%%

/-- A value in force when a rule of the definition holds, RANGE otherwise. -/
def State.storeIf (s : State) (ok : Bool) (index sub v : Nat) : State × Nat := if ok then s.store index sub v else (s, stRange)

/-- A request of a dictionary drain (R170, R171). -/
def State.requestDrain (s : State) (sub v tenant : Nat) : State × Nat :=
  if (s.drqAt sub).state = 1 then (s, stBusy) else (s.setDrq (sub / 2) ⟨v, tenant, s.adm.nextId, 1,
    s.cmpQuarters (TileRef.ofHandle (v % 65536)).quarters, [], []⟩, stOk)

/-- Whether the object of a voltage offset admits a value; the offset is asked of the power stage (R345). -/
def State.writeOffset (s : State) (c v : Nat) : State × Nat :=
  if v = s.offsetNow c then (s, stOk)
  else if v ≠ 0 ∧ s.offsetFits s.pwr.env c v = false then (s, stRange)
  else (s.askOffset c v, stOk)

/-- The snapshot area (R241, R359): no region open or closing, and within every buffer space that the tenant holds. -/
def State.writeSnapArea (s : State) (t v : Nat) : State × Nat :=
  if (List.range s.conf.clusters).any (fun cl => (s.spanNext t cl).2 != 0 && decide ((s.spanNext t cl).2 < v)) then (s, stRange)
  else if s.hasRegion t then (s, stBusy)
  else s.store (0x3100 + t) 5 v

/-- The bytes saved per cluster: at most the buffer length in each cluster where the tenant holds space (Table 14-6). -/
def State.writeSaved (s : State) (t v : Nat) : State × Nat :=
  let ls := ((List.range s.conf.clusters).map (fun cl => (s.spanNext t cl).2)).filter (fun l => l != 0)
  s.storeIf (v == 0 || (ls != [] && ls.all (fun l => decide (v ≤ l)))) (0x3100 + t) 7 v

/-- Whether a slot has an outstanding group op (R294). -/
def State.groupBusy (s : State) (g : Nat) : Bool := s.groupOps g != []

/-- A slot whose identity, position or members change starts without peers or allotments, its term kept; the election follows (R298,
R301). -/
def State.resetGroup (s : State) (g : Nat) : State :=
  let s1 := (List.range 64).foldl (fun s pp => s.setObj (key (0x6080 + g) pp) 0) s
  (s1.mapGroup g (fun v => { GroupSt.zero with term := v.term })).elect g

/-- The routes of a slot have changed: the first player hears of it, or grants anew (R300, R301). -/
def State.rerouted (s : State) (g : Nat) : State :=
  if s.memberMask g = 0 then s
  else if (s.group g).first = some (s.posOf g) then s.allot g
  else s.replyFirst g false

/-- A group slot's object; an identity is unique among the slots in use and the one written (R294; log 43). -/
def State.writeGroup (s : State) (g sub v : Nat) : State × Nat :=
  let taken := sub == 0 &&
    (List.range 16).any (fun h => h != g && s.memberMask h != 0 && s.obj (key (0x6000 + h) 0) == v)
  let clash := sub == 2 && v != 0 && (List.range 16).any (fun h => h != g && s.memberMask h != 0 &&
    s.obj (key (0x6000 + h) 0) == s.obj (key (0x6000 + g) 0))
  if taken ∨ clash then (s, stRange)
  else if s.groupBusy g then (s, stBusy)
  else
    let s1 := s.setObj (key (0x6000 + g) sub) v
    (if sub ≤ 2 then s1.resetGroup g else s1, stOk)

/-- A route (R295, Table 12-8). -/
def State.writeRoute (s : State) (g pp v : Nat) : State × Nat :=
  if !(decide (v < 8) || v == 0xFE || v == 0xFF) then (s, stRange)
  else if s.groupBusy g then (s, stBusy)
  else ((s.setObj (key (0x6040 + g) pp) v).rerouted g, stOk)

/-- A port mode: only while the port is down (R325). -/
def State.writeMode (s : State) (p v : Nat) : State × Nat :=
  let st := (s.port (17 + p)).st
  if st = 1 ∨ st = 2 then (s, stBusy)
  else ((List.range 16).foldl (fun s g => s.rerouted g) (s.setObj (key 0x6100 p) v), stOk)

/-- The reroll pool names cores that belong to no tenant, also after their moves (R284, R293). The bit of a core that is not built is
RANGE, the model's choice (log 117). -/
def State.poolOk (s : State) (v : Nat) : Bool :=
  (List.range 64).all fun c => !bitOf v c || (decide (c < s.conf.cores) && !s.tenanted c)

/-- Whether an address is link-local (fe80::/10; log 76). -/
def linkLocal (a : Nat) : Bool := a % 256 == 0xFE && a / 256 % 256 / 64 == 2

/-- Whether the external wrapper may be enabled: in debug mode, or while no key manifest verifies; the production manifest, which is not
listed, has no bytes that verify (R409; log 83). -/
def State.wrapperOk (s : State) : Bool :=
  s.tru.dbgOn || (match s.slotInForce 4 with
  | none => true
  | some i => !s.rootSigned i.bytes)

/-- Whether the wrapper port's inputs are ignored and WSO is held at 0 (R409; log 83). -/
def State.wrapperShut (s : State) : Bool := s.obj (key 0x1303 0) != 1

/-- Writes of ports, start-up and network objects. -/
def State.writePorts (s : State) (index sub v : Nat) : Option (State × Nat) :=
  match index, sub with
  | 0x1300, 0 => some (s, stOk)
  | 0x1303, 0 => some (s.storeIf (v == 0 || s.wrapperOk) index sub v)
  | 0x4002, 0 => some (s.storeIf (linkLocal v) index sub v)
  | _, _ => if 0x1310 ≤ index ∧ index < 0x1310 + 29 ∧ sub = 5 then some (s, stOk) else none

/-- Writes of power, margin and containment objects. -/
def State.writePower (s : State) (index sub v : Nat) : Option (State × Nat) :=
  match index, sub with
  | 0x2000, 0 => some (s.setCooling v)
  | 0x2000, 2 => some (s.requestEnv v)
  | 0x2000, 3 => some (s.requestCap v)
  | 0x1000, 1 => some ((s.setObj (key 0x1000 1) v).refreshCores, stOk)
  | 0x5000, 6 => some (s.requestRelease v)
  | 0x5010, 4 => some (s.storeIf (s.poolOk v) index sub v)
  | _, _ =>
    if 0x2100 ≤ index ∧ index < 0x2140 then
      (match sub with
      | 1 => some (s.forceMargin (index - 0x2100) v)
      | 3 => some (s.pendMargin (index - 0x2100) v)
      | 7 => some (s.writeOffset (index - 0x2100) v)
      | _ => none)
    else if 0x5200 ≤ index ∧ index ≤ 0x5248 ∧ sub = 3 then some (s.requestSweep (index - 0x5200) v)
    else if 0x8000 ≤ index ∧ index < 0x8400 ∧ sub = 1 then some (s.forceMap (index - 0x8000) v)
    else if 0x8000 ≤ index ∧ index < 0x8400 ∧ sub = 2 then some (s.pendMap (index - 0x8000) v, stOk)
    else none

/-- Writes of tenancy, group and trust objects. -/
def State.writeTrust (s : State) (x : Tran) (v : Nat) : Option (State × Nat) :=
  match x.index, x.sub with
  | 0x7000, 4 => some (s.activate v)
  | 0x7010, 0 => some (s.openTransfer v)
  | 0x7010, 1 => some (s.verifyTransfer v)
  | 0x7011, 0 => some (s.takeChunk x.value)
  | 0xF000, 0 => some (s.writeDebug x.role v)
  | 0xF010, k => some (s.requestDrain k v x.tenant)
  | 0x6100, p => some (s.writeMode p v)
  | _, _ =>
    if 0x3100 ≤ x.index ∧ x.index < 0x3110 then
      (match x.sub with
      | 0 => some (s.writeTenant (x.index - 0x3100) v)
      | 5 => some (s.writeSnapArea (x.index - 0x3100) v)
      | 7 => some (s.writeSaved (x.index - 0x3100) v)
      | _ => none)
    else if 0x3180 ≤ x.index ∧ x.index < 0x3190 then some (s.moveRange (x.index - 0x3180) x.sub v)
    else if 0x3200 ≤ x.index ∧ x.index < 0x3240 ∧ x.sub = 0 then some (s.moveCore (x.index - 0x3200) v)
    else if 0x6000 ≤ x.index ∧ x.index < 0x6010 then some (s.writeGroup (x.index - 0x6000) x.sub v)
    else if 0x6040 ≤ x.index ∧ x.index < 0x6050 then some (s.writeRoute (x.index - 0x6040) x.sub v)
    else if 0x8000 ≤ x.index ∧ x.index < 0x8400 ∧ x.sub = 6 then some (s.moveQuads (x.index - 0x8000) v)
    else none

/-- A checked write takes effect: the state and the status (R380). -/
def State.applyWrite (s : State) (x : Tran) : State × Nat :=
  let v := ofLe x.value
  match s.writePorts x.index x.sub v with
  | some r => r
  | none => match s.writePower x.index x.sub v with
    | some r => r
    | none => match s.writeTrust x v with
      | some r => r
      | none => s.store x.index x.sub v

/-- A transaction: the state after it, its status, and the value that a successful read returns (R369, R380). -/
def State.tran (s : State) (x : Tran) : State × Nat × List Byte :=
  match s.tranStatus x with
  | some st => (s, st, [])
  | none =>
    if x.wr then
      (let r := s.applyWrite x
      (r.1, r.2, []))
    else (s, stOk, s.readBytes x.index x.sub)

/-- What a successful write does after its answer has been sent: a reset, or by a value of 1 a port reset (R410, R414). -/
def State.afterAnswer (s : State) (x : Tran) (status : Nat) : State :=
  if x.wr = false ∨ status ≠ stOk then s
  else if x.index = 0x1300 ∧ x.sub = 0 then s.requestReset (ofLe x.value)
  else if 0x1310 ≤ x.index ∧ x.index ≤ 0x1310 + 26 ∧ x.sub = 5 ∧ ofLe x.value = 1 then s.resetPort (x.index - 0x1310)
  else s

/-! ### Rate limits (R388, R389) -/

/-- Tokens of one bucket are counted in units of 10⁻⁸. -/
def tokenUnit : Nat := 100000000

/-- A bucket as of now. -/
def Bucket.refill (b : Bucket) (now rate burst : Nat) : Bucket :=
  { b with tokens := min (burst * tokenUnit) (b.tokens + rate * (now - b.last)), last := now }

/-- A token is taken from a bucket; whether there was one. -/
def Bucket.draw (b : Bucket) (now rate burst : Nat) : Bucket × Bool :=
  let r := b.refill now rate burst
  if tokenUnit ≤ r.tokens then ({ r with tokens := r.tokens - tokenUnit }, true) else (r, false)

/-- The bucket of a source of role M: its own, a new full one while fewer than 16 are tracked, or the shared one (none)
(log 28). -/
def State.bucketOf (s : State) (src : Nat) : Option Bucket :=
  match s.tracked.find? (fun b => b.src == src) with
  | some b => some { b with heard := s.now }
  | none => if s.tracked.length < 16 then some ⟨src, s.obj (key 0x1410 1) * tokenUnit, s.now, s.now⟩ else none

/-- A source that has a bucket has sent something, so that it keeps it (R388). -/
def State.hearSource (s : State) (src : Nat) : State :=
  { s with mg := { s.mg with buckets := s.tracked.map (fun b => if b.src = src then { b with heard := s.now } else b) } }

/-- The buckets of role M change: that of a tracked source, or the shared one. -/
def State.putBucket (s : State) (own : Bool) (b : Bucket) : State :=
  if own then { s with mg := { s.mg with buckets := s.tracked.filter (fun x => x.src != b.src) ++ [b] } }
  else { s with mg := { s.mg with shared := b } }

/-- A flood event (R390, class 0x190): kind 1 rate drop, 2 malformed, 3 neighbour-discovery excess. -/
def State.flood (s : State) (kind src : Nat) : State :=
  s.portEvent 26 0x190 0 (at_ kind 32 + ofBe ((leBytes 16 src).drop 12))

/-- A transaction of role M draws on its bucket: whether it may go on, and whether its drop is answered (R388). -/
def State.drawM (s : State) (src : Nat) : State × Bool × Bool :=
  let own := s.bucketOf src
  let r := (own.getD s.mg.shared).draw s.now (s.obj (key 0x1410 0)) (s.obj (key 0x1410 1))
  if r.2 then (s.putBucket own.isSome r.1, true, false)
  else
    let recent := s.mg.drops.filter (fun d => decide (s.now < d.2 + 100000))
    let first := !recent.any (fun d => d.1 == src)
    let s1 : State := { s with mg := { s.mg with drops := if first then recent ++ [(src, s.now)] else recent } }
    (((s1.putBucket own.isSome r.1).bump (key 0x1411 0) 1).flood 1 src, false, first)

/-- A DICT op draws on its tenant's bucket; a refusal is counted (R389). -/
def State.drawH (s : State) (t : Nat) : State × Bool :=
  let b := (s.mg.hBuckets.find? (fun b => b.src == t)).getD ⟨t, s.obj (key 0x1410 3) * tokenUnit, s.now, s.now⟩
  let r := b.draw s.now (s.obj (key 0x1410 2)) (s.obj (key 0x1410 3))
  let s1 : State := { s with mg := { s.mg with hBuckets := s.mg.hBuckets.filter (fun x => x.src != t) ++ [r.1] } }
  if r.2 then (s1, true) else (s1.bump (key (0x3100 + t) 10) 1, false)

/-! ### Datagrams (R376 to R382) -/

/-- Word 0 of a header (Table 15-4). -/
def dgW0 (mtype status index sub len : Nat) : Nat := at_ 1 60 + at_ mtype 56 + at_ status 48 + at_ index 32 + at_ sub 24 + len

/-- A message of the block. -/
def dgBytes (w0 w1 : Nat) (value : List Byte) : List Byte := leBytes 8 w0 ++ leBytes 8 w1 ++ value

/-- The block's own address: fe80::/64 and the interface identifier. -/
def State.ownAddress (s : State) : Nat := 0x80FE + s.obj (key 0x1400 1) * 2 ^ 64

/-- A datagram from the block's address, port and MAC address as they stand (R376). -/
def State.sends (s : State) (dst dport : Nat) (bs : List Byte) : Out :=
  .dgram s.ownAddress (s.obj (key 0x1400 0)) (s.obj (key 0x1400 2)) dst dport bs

%%

● **ACTIVITY**
Reproduce, word for word and in full, only the lines above that start at the line with "trust objects. -/" and run through the line with "else if 0x6040", both ends included.

● **EXERCISE SOLUTION**
/-- Writes of tenancy, group and trust objects. -/
def State.writeTrust (s : State) (x : Tran) (v : Nat) : Option (State × Nat) :=
  match x.index, x.sub with
  | 0x7000, 4 => some (s.activate v)
  | 0x7010, 0 => some (s.openTransfer v)
  | 0x7010, 1 => some (s.verifyTransfer v)
  | 0x7011, 0 => some (s.takeChunk x.value)
  | 0xF000, 0 => some (s.writeDebug x.role v)
  | 0xF010, k => some (s.requestDrain k v x.tenant)
  | 0x6100, p => some (s.writeMode p v)
  | _, _ =>
    if 0x3100 ≤ x.index ∧ x.index < 0x3110 then
      (match x.sub with
      | 0 => some (s.writeTenant (x.index - 0x3100) v)
      | 5 => some (s.writeSnapArea (x.index - 0x3100) v)
      | 7 => some (s.writeSaved (x.index - 0x3100) v)
      | _ => none)
    else if 0x3180 ≤ x.index ∧ x.index < 0x3190 then some (s.moveRange (x.index - 0x3180) x.sub v)
    else if 0x3200 ≤ x.index ∧ x.index < 0x3240 ∧ x.sub = 0 then some (s.moveCore (x.index - 0x3200) v)
    else if 0x6000 ≤ x.index ∧ x.index < 0x6010 then some (s.writeGroup (x.index - 0x6000) x.sub v)
    else if 0x6040 ≤ x.index ∧ x.index < 0x6050 then some (s.writeRoute (x.index - 0x6040) x.sub v)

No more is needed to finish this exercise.